Entries supplied →

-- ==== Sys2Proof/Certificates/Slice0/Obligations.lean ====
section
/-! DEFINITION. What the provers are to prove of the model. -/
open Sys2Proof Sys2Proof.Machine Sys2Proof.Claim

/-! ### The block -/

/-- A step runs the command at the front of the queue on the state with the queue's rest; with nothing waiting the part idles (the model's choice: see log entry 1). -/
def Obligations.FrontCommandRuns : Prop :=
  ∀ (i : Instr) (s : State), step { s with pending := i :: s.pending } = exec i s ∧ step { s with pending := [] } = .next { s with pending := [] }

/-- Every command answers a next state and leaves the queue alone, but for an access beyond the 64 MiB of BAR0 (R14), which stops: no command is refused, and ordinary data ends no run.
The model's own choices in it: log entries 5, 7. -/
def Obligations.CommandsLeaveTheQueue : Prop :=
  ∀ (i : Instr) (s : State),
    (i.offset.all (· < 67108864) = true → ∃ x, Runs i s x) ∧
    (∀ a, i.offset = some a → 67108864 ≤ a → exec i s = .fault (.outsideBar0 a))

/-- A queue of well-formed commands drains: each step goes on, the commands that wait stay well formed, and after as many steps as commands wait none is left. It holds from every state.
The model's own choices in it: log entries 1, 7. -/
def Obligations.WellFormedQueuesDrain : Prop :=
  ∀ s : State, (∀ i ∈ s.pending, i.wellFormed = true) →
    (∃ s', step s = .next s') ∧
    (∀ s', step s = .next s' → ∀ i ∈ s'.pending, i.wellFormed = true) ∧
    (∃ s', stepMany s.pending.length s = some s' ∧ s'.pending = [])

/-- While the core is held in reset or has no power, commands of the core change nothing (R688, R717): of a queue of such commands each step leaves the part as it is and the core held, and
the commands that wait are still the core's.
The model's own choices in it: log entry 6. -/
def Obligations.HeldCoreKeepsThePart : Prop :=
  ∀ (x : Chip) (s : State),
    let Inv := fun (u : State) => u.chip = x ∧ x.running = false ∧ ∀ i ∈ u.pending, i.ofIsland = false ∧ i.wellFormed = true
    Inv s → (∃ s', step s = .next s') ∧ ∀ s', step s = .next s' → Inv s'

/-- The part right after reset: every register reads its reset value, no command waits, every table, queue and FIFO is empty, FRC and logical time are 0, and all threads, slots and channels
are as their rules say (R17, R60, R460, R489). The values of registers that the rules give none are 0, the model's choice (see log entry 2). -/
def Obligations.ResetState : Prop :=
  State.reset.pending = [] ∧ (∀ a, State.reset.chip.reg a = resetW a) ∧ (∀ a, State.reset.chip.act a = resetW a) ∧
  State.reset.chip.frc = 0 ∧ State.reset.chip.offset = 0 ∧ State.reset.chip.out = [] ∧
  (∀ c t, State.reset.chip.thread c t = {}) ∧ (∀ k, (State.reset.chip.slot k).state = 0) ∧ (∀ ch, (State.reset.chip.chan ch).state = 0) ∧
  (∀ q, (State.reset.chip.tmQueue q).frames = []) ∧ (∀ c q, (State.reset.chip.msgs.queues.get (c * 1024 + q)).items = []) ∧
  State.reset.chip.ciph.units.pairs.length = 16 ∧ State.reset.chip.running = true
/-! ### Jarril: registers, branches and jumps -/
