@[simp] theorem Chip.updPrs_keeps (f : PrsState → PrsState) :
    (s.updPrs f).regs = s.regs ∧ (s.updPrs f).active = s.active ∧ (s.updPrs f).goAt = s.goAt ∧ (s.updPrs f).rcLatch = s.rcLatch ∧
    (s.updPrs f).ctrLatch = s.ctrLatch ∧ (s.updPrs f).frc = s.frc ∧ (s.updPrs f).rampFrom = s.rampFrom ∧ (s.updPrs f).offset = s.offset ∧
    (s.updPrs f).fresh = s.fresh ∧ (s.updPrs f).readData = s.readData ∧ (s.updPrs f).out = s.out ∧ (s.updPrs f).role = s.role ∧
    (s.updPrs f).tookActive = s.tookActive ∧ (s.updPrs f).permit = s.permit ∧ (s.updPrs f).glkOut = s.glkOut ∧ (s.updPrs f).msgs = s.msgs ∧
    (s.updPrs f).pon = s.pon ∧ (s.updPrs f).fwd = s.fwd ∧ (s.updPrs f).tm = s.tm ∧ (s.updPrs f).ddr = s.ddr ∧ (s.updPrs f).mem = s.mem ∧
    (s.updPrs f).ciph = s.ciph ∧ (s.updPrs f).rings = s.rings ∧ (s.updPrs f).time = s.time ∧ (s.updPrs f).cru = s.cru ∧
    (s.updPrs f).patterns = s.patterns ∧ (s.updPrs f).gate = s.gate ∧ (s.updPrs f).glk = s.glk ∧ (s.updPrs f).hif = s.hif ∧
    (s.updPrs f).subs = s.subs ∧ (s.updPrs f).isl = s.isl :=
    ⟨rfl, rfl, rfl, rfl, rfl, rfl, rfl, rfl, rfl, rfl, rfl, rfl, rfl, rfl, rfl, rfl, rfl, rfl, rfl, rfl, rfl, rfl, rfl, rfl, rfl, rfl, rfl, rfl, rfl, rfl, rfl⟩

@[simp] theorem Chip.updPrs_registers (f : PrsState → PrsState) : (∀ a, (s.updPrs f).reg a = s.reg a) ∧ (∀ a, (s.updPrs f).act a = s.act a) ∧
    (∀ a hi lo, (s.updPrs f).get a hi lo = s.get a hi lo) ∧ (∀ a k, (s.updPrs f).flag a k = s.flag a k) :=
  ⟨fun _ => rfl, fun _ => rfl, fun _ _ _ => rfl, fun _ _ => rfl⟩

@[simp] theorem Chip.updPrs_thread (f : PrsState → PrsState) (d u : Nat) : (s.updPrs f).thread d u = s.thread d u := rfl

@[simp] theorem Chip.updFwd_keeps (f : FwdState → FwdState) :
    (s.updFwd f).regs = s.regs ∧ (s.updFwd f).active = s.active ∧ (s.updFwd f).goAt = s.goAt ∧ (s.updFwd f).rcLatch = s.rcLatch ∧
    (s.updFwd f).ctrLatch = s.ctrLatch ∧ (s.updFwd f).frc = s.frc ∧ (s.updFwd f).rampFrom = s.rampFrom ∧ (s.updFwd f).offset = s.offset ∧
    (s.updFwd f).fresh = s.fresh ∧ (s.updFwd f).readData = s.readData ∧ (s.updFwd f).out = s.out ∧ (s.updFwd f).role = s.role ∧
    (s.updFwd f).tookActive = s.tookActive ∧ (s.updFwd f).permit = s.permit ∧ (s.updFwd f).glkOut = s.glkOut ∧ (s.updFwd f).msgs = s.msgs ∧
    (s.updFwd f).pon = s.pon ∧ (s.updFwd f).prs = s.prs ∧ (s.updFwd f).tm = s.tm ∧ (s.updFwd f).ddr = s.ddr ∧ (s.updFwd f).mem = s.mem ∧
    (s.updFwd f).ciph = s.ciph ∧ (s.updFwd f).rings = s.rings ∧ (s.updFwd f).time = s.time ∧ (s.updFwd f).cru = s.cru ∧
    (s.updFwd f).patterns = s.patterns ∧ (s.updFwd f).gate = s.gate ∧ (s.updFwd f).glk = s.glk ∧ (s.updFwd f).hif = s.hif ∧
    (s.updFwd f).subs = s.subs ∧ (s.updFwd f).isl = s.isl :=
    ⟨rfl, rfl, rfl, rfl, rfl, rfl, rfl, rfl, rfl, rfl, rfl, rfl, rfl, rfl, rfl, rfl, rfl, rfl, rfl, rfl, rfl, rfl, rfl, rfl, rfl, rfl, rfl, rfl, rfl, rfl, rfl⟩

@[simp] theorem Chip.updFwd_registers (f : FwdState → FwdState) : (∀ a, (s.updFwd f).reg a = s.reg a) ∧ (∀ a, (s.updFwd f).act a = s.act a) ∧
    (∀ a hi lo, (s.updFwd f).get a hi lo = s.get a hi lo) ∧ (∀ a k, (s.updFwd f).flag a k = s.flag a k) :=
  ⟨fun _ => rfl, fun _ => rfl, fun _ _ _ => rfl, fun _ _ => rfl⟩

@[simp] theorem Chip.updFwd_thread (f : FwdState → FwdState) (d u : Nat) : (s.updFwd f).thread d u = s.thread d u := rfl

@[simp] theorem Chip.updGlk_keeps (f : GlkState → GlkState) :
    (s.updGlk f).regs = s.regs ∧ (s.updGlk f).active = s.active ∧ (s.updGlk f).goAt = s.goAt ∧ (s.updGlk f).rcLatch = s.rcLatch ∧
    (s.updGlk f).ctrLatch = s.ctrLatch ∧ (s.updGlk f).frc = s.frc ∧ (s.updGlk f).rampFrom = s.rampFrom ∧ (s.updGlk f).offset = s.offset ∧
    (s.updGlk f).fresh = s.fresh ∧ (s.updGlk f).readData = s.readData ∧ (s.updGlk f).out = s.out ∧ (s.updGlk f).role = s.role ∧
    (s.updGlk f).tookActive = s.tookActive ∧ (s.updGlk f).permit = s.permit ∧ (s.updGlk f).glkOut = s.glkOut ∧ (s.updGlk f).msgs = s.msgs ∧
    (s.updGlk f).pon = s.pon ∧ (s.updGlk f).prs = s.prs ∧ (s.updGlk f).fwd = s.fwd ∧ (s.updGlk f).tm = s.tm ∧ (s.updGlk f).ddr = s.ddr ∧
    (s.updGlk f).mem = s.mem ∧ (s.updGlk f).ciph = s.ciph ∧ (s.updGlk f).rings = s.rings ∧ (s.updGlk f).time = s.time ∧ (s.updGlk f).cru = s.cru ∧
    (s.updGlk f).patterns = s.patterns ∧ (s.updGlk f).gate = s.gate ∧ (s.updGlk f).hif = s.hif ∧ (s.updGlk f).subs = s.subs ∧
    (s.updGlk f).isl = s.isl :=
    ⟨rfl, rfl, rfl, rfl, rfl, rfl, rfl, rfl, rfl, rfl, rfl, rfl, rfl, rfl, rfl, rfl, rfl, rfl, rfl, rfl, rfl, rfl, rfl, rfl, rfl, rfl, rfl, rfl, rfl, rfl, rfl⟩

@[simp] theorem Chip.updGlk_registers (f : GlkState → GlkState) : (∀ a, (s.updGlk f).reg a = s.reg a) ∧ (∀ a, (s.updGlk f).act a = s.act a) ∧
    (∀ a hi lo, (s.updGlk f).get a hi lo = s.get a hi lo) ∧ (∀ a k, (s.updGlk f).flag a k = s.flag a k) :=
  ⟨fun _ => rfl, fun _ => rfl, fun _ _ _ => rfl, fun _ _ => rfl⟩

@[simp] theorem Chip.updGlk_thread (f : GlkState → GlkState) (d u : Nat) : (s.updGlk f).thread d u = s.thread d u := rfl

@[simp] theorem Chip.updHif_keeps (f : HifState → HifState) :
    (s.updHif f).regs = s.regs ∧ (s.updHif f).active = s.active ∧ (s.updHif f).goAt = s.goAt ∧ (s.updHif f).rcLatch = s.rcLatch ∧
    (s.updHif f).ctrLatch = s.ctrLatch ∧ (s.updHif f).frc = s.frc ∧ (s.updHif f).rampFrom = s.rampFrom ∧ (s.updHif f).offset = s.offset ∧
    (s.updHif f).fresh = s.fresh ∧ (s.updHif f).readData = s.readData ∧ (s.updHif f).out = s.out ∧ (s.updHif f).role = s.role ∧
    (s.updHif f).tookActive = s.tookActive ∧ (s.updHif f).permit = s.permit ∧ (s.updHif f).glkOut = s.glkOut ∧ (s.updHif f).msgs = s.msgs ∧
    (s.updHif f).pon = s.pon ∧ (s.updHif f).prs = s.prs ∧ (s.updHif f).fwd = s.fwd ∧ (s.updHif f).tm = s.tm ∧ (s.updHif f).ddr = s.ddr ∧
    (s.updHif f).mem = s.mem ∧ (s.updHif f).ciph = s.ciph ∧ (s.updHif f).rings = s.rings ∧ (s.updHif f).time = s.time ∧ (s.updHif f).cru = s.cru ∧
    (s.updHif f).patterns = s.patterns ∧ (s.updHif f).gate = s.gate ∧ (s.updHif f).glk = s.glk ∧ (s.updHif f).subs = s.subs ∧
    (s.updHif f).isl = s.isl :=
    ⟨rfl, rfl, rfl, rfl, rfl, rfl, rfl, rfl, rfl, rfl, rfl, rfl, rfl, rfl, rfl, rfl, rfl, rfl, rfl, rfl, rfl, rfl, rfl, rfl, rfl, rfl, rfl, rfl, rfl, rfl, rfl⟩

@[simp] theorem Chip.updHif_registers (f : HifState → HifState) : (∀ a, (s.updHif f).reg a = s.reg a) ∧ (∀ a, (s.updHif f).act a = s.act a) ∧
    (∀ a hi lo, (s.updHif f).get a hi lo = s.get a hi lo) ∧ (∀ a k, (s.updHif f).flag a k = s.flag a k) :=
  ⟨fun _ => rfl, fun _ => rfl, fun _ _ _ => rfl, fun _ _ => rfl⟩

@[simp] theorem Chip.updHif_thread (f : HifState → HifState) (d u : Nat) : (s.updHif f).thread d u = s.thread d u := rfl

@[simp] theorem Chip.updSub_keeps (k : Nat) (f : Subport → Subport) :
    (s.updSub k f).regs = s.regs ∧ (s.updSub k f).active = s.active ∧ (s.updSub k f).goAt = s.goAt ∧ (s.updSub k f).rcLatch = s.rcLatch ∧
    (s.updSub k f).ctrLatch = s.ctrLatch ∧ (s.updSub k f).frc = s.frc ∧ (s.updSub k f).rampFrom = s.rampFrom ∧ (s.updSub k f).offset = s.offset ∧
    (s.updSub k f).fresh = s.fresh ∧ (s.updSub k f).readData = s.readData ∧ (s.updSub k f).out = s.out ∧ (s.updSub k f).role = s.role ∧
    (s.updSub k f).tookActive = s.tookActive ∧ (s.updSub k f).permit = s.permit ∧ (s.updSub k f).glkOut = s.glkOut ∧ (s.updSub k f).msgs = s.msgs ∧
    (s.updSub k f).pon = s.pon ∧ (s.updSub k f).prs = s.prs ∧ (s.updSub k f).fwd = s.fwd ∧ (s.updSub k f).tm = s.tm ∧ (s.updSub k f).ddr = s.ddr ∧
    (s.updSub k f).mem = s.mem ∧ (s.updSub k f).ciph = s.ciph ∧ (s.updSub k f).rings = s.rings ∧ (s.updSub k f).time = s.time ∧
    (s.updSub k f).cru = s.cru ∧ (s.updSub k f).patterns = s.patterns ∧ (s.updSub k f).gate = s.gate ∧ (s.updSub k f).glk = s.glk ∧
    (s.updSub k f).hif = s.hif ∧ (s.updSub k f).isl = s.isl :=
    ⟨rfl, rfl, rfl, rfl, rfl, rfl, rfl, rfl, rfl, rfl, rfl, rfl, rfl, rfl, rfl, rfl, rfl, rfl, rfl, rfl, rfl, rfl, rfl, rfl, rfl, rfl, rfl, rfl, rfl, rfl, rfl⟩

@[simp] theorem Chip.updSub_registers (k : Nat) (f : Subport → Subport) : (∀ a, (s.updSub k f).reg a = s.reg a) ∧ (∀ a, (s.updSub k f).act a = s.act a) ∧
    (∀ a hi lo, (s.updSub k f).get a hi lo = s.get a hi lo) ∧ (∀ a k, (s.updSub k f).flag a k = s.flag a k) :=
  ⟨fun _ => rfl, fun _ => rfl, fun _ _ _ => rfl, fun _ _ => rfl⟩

--

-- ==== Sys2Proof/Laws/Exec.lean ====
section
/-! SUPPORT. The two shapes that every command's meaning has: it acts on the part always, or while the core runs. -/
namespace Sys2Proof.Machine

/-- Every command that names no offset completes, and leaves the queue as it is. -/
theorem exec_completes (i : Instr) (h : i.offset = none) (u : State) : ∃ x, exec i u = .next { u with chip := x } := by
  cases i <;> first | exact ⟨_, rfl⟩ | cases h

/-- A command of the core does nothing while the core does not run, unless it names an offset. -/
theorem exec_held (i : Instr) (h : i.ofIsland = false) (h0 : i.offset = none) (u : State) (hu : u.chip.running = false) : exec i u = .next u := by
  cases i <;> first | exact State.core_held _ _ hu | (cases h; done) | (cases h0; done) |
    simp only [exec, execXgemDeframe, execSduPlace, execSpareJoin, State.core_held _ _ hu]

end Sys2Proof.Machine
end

Directions for this task → Give back exactly the lines of the listing above that run from the line with "open Sys2Proof Sys2Proof.Machine" to the line with "def Obligations.FrontCommandRuns : Prop", inclusive.

Result of this exercise →
open Sys2Proof Sys2Proof.Machine Sys2Proof.Claim

/-! ### The block -/

/-- A step runs the command at the front of the queue on the state with the queue's rest; with nothing waiting the part idles (the model's choice: see log entry 1). -/
def Obligations.FrontCommandRuns : Prop :=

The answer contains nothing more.